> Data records

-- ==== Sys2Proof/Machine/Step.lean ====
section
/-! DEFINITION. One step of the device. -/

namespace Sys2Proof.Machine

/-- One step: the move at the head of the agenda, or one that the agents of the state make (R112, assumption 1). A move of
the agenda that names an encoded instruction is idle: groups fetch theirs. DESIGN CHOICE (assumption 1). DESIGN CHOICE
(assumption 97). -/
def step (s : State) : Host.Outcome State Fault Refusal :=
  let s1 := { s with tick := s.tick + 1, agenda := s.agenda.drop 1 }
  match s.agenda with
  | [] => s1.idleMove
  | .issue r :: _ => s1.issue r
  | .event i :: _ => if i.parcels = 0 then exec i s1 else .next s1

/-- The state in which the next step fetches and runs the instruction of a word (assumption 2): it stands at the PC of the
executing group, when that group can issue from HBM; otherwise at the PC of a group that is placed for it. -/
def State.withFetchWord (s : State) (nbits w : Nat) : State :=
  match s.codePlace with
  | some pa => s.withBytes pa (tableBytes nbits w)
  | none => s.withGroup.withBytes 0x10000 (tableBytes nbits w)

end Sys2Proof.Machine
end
...
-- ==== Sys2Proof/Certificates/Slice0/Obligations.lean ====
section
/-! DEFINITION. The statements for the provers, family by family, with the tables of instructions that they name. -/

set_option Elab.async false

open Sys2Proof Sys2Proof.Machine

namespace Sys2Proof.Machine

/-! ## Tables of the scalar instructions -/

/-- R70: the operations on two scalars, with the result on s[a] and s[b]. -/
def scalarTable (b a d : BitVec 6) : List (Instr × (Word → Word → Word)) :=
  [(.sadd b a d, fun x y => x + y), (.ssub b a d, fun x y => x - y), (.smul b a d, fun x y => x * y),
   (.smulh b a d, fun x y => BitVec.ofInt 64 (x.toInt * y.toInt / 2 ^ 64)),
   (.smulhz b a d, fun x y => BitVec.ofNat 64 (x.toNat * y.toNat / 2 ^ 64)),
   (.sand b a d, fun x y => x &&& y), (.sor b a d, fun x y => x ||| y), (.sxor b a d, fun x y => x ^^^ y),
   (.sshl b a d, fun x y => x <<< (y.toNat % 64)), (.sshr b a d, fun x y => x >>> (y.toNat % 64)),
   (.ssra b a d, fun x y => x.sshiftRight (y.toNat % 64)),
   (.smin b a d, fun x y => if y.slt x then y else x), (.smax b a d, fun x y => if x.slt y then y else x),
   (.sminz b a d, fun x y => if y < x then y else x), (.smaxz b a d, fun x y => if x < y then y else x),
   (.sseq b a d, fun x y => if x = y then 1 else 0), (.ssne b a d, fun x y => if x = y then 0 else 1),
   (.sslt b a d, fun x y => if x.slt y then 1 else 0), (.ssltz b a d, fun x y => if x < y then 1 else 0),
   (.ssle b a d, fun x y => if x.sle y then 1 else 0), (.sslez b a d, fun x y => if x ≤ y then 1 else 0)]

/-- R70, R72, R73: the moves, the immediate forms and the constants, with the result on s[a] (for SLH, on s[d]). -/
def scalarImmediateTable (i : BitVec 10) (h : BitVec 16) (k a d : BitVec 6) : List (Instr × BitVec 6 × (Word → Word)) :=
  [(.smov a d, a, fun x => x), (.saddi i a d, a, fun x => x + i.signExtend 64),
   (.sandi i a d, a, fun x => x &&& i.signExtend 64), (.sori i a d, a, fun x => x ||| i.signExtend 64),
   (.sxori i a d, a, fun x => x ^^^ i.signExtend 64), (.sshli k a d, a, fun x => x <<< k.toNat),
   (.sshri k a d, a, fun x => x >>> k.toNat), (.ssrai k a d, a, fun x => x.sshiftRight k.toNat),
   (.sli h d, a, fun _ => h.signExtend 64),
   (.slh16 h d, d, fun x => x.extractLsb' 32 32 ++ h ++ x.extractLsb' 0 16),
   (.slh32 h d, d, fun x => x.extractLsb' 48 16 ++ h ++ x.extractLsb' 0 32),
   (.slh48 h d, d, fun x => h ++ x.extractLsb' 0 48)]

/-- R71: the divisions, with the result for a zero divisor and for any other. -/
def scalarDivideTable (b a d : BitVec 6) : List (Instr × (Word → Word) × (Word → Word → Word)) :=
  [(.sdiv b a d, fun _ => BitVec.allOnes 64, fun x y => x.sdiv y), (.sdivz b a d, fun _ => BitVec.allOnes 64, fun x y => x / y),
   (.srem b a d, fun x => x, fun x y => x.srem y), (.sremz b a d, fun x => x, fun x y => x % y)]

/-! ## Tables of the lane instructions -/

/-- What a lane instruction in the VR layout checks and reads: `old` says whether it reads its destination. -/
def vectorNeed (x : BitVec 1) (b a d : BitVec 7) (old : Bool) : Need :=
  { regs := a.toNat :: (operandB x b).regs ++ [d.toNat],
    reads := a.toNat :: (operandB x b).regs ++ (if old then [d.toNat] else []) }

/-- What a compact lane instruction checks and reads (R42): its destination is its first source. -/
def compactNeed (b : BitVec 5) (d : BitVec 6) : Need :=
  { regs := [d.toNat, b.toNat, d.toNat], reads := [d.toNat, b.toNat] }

> TASK BRIEF
Copy all lines of the records in which the string "List" can be found.

> RESULT
def scalarTable (b a d : BitVec 6) : List (Instr × (Word → Word → Word)) :=
def scalarImmediateTable (i : BitVec 10) (h : BitVec 16) (k a d : BitVec 6) : List (Instr × BitVec 6 × (Word → Word)) :=
def scalarDivideTable (b a d : BitVec 6) : List (Instr × (Word → Word) × (Word → Word → Word)) :=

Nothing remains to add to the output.